The American people are in favor of action. Polling from Stanford
University and the New York Times shows that two-thirds of Americans,
including half of Republicans, favor government action to reduce global
warming, and two-thirds, including half of Republicans, would be more
likely to vote for a candidate who campaigns on fighting climate
change. So why doesn't the GOP have a climate plan?
Regular Louisianans are doing their part to rebuild their State's
natural defenses. Common Ground Relief, a Lower Ninth Ward-based
operation aimed at creating resilient gulf coast communities, has been
planting marsh grass and trees--about 10,000 trees every year--in the
wetlands and barrier islands along the Louisiana coast. Those natural
barriers can absorb some of the power of big storms and take some of
the pressure off the new levees. Last July, New Orleans mayor Mitch
Landrieu joined Pope Francis at the Vatican to discuss global
challenges, including climate change. Mayor Landrieu recalled the
memory of Katrina. I will quote him:
We have now become a warning to all the others. Neglected
environmental degradation has consequences. The poor are hit
the hardest and they suffer the most. The levees broke, the
water flooded in, and in the blink of an eye, the Gulf of
Mexico surged over the rooftops of a great American city.

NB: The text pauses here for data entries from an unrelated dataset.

def runTwait (pred : Bool) (num : BitVec 3) (h : BitVec 7) (mask : Byte) (watch : Bool) (s0 s : State) : Run :=
  notInRegion s0 <|
    let cover := coverMask s0.me mask 0
    let hint := (sGet s0.me h).toNat
    if twaitMet s0.me mask watch && owesWait s0 cover then .error (.of .matrixFault)
    else match (if twaitMet s0.me mask watch then waitaTrap s0.me cover else none) with
    | some tr => .error tr
    | none =>
      let s := markSwitch s0 s
      if twaitMet s0.me mask watch then
        .ok (switchPoint (meetTwait s s.cur.core s.cur.warp mask pred num))
      else if hint = 0 then .ok (switchPoint (s.updMe (twaitResult pred num false)))
      else .ok (suspend s0 s (.twait (s0.gcc + hint) mask watch pred num cover))

/-- The hint of TWAIT expires with its condition not met: the result is 0 and nothing lands (R182). -/
def expireTwait (s : State) (c wi : Nat) (pred : Bool) (num : BitVec 3) : State :=
  wakeWarp (s.updWarp c wi (twaitResult pred num false)) c wi 1

/-! ## Barriers (R185) -/

/-- Whether a resident slot's warp has exited. -/
def hasEnded (s : State) (c w : Nat) : Bool := (s.warp c w).status == .ended

/-- The warps that a barrier may expect: those of the group, or of the quad group, as (core, resident slot). -/
def barMembers (s : State) (quad : Bool) (h : Nat) : List (Nat × Nat) :=
  let gs := if quad then quadGroup s h else [h]
  (gs.map (fun x => (s.group x).slots.map (fun w => ((s.group x).core, w)))).foldl (· ++ ·) []

/-- Whether a warp has trapped and not resumed yet (R375). -/
def isTrapped (w : Warp) : Bool := match w.status with | .captured _ | .saved _ | .resuming _ => true | _ => false

/-- The number of warps that have arrived in a generation, those that have exited among them; a trapped warp does not count as
arrived until it has resumed (R375, R386). -/
def barCount (s : State) (quad : Bool) (h : Nat) (b : Bar) : Nat :=
  (b.arrived.filter (fun x => !isTrapped (s.warp x.1 x.2)) ++ (barMembers s quad h).filter (fun x => hasEnded s x.1 x.2 && !b.arrived.contains x)).length

def barExpect (s : State) (quad : Bool) (h : Nat) (b : Bar) : Option Nat :=
  b.expect.map (fun e => if e = 0 then (barMembers s quad h).length else e.toNat)

/-- The key of a quad group's barrier. -/
def quadKey (s : State) (h num : Nat) : Nat :=
  let g := s.group h
  (g.grid * 64 + quadOf g.core) * 4 + num

def barGet (s : State) (quad : Bool) (h num : Nat) : Bar :=
  if quad then tget .reset s.sched.qbars (quadKey s h num) else tget .reset (s.group h).bars num

def barPut (s : State) (quad : Bool) (h num : Nat) (b : Bar) : State :=
  if quad then { s with sched := { s.sched with qbars := tset s.sched.qbars (quadKey s h num) b } }
  else s.updGroup h (fun g => { g with bars := tset g.bars num b })

/-- An entry that waits, or each part of one that a division has left (R117), goes on. -/
def freeEntry (x : Wait) (m : Mask) (w : Warp) : Warp :=
  let free (e : Entry) : Entry := if e.mask &&& ~~~m = 0 ∧ e.wait = x then { e with wait := .none, back := none } else e
  { w with entries := w.entries.map free, spilled := w.spilled.map free }

/-- One waiting entry is released and acquires at the barrier's scope. -/
def releaseEntry (sc : Scope) (rels : List Nat) (s : State) (x : Nat × Nat × Mask) : State :=
  let s := syncReserve (s.updWarp x.1 x.2.1 (freeEntry .barrier x.2.2)) x.1 x.2.1
  addWhy (syncPoint s x.1 x.2.1 sc rels) x.1 4

/-- End a barrier generation whose count has been reached (R185). -/
def tryRelease (s : State) (quad : Bool) (h num : Nat) : State :=
  let b := barGet s quad h num
  match barExpect s quad h b with
  | none => s
  | some e =>
    if barCount s quad h b < e then s
    else
      let s := barPut s quad h num .reset
      b.waits.foldl (releaseEntry (if quad then .qd else .co) b.rels) s

/-- BAR and BARQ. -/
def runBarrier (quad : Bool) (b : SSrc) (num : BitVec 4) (arrive : Bool) (s0 s : State) : Run :=
  notInRegion s0 <|
    let h := s0.me.handle.toNat
    let v := b.val s0.me
    let g := barGet s0 quad h num.toNat
    if s0.me.handlerOf.isSome || decide (s0.me.wnum ≥ 16) || (quad && decide (num.toNat > 3)) || (g.expect.isSome && g.expect != some v) then
      .error (.of .barrierFault)
    else
      let me := (s.cur.core, s.cur.warp)
      let (rel, s) := releasePoint s s.cur.core s.cur.warp (here s) (if quad then .qd else .co)
      let g := { g with
        expect := some v
        arrived := if g.arrived.contains me then g.arrived else g.arrived ++ [me]
        rels := g.rels ++ [rel]
        waits := if arrive then g.waits
          else g.waits.filter (fun x => x != (s.cur.core, s.cur.warp, s.cur.mask)) ++ [(s.cur.core, s.cur.warp, s.cur.mask)] }
      let s := if arrive then switchPoint s else waitEntry s0 s .barrier
      .ok (tryRelease (barPut s quad h num.toNat g) quad h num.toNat)

def runBar (b : SSrc) (num : BitVec 4) (arrive : Bool) : State → State → Run := runBarrier false b num arrive
def runBarq (b : SSrc) (num : BitVec 4) (arrive : Bool) : State → State → Run := runBarrier true b num arrive

/-- A warp that has exited counts as arrived at every barrier of its group (R185). -/
def barriersAfterExit (s : State) (h : Nat) : State :=
  let s := (List.range 16).foldl (fun s n => tryRelease s false h n) s
  (List.range 4).foldl (fun s n => tryRelease s true h n) s

/-! ## Semaphores (R186, R327) -/

/-- What a SEMW of `n` consumes of a word's increments, the oldest first: the releases of those it takes, and what is left of
them. DESIGN CHOICE, log entry 108: which increments a SEMW consumes is open. -/
def consume (a : Nat) : Nat → List (Nat × Option Nat × Scope × Nat) →
    List (Option Nat × Scope) × List (Nat × Option Nat × Scope × Nat)
  | _, [] => ([], [])
  | n, x :: r =>
    if x.1 ≠ a ∨ n = 0 then
      let (got, l) := consume a n r
      (got, x :: l)
    else
      let (got, l) := consume a (n - x.2.2.2) r
      ((x.2.1, x.2.2.1) :: got, if n < x.2.2.2 then (x.1, x.2.1, x.2.2.1, x.2.2.2 - n) :: l else l)

/-- Serve the waiters of a core's semaphore words in the order of their SEMW. -/
def serveSems (c : Nat) : List (Nat × Nat) → List Nat → State → State
  | [], _, s => s
  | (wi, a) :: r, blocked, s =>
    match (s.warp c wi).susp with
    | .semw _ n =>
      if blocked.contains a || (spadWord (s.core c) a).ult n then serveSems c r (blocked ++ [a]) s
      else
        let (got, left) := consume a n.toNat (s.core c).semRel
        let rels := got.filterMap (fun x => x.1)
        let sc := got.foldl (fun (m : Scope) x => if x.2.num > m.num then x.2 else m) .co
        let s := s.updCore c (fun k =>
          { spadWrite k a (bytesOf 4 (spadWord k a - n).toNat) false with
            semWait := k.semWait.filter (fun x => x != (wi, a)), semRel := left })
        serveSems c r blocked (wakeWarp (syncPoint s c wi sc rels) c wi 3)
    | _ => serveSems c r blocked s

def serveCore (s : State) (c : Nat) : State := serveSems c (s.core c).semWait [] s

/-! ## Phases (R187, R324) -/

def phaseOf (s : State) (c t : Nat) : Phase := tget .reset (s.core c).phases t

def setPhase (s : State) (c t : Nat) (p : Phase) : State :=
  s.updCore c (fun k => { k with phases := tset k.phases t p })

/-- The current phase of a core's tree (R187). -/
def Phase.current (p : Phase) : Nat := if p.declared.isSome && !p.raised then p.last else p.last + 1

/-- Whether a core has raised its line for a phase. -/
def Phase.hasRaised (p : Phase) (n : Nat) : Bool :=
  (decide (n < p.last) || (p.last == n && p.raised)) && !p.skipped.contains n

/-- The cores of a tree. -/
def treeCores (s : State) (t : Nat) : List Nat :=
  let m := tget 0 s.sched.treeMask t
  (List.range 144).filter (fun c => m.getLsbD c)

/-- Tree t releases phase P when every core of its mask has raised its line, and wakes those that wait for it: they acquire
what each core released before it raised its line (R324). -/
def tryPhase (s : State) (t n : Nat) : State :=
  if (treeCores s t).all (fun c => (phaseOf s c t).hasRaised n) && decide (tget 0 s.sched.released t < n) then
    let s := { s with sched := { s.sched with released := tset s.sched.released t n } }
    (s.cores.map (fun (x : Nat × Core) => x.1)).foldl (fun s c =>
      ((s.core c).warps.map (fun (x : Nat × Warp) => x.1)).foldl (fun s w =>
        match (s.warp c w).susp with
        | .phwait t' p => if t' = t ∧ p ≤ n then wakeWarp (acquirePoint s c w .pk [] none) c w 5 else s
        | _ => s) s) s
  else s

/-- Raise a core's line when its arrivals equal the declared count and what its PHASE released has performed (R187, R324); its
next phase becomes the current one. -/
def tryRaise (s : State) (c t : Nat) : State :=
  let p := phaseOf s c t
  match p.declared with
  | some n =>
    if !p.raised && decide (n ≤ p.cur.length) && p.rel.all (fun i => (getReq s i).isNone) then
      tryPhase (setPhase s c t { p with raised := true, cur := p.nxt, nxt := [], rel := none }) t p.last
    else s
  | none => s

/-- The lines of a core that wait for what their PHASE released. -/
def servePhases (s : State) (c : Nat) : State := ((s.core c).phases.map (fun (x : Nat × Phase) => x.1)).foldl (fun s t => tryRaise s c t) s

/-- A dropped arrival is written to a record (R187, R392). -/
def dropArrival (s : State) (c src : Nat) : State :=
  postPlain s { plainRecord s .barrierFault 0 src 5 0xFFFFFFFF 0 with core := c }

/-- A counted arrival for (t, P) at a core, from the agent of a source; one beyond the declared count is dropped (R187). -/
def phaseArrival (s : State) (c : Nat) (tag : Word) (src : Nat) : State :=
  let t := (tag.extractLsb' 0 3).toNat
  let n := (tag.extractLsb' 3 29).toNat
  let p := phaseOf s c t
  let full := p.declared.isSome && !p.raised && p.declared == some p.cur.length
  if n = p.current then
    if full then dropArrival s c src else tryRaise (setPhase s c t { p with cur := p.cur ++ [src] }) c t
  else if n = p.current + 1 then setPhase s c t { p with nxt := p.nxt ++ [src] }
  else dropArrival s c src

/-- PHASE declares the arrivals that its core expects for (t, P). -/
def runPhase (a : BitVec 7) (b : SSrc) (s0 s : State) : Run :=
  let v := b.val s0.me
  let t := (v.extractLsb' 0 3).toNat
  let n := (v.extractLsb' 3 29).toNat
  let cnt := (sGet s0.me a).toNat
  let c := s0.cur.core
  let p := phaseOf s0 c t
  if n != p.last + 1 || !(treeCores s0 t).contains c then .error (.of .barrierFault)
  else
    let (rel, s) := releasePoint s c s.cur.warp (here s) .pk
    -- a declaration while the line of the phase before is still down takes over that phase's place
    let down := p.current != n
    let got := if down then p.nxt else p.cur
    let p' : Phase :=
      { last := n, declared := some cnt, raised := false, cur := got.take cnt, nxt := if down then [] else p.nxt, rel := some rel,
        skipped := if down then p.skipped ++ [p.last] else p.skipped }
    .ok (tryRaise ((got.drop cnt).foldl (fun s src => dropArrival s c src) (setPhase s c t p')) c t)

def runPhwait (b : SSrc) (s0 s : State) : Run :=
  notInRegion s0 <|
    let v := b.val s0.me
    let t := (v.extractLsb' 0 3).toNat
    let n := (v.extractLsb' 3 29).toNat
    if n ≤ tget 0 s0.sched.released t then .ok (switchPoint (acquirePoint s s.cur.core s.cur.warp .pk [] none))
    else .ok (suspend s0 s (.phwait t n))

/-! ## The meanings -/

def execWaita (g : Guard) (mask : Byte) (n : BitVec 6) (s : State) : Out := slotExec (.waita g mask n) (runWaita mask n) s
def execTwait (g : Guard) (pred : Bool) (num : BitVec 3) (h : BitVec 7) (mask : Byte) (watch : Bool) (s : State) : Out :=
  slotExec (.twait g pred num h mask watch) (runTwait pred num h mask watch) s
def execBar (g : Guard) (b : SSrc) (num : BitVec 4) (arrive : Bool) (s : State) : Out :=
  slotExec (.bar g b num arrive) (runBar b num arrive) s
def execBarq (g : Guard) (b : SSrc) (num : BitVec 4) (arrive : Bool) (s : State) : Out :=
  slotExec (.barq g b num arrive) (runBarq b num arrive) s
def execPhase (g : Guard) (a : BitVec 7) (b : SSrc) (s : State) : Out := slotExec (.phase g a b) (runPhase a b) s
def execPhwait (g : Guard) (b : SSrc) (s : State) : Out := slotExec (.phwait g b) (runPhwait b) s

end Sys2Proof.Machine
end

Thousands of us, many of the most vulnerable who couldn't
find a way to evacuate the city, were left behind as if their
lives did not have value.
We know that we are loading the dice for more damaging weather with
our relentless carbon pollution. To pretend this threat does not exist
is to put property at risk, to put communities at risk, and to put
American lives at risk. And incidentally, it is also to put our heads
in the sand.
Eventually the Republican Party is going to have to break itself free
from the clutches of the fossil fuel industry. They are going to have
to. They are losing the American people, their own young voters. And
they are going to have to rise up to their duty to serve the people of
their States and of this country. It is my hope that when they get
around to doing that, it won't be too late, but it is time to wake up.
I yield the floor.
The PRESIDING OFFICER. The esteemed Senator from Alaska.
Mr. SULLIVAN. Mr. President, I rise to add my voice for the
bipartisan disapproval of the President's nuclear agreement with Iran
that we have been debating all week and that we will continue to
debate. I do so in the spirit that resulted in 83 U.S. Senators from
both sides of the aisle writing a letter just last year to the
President of the United States. This letter hasn't gotten a lot of
attention in this debate, and I certainly think it should.
In that spirit, the Senate, in an incredibly bipartisan way--by the
way, several of those Senators are still here. There were 41 Democrats,
41 Republicans, and 1 Independent who signed this letter to the
President of the United States saying: These are the strategic goals we
want in this agreement, these are the goals we should have for the
security of the United States, and these are the goals we think will
protect America and our allies. None of these have been met in the
nuclear agreement we have been debating. This letter says that Iran
must dismantle its nuclear weapons program and it must be prevented
from ever having a path to a nuclear bomb. It also states that Iran
should have no inherent right to enrichment.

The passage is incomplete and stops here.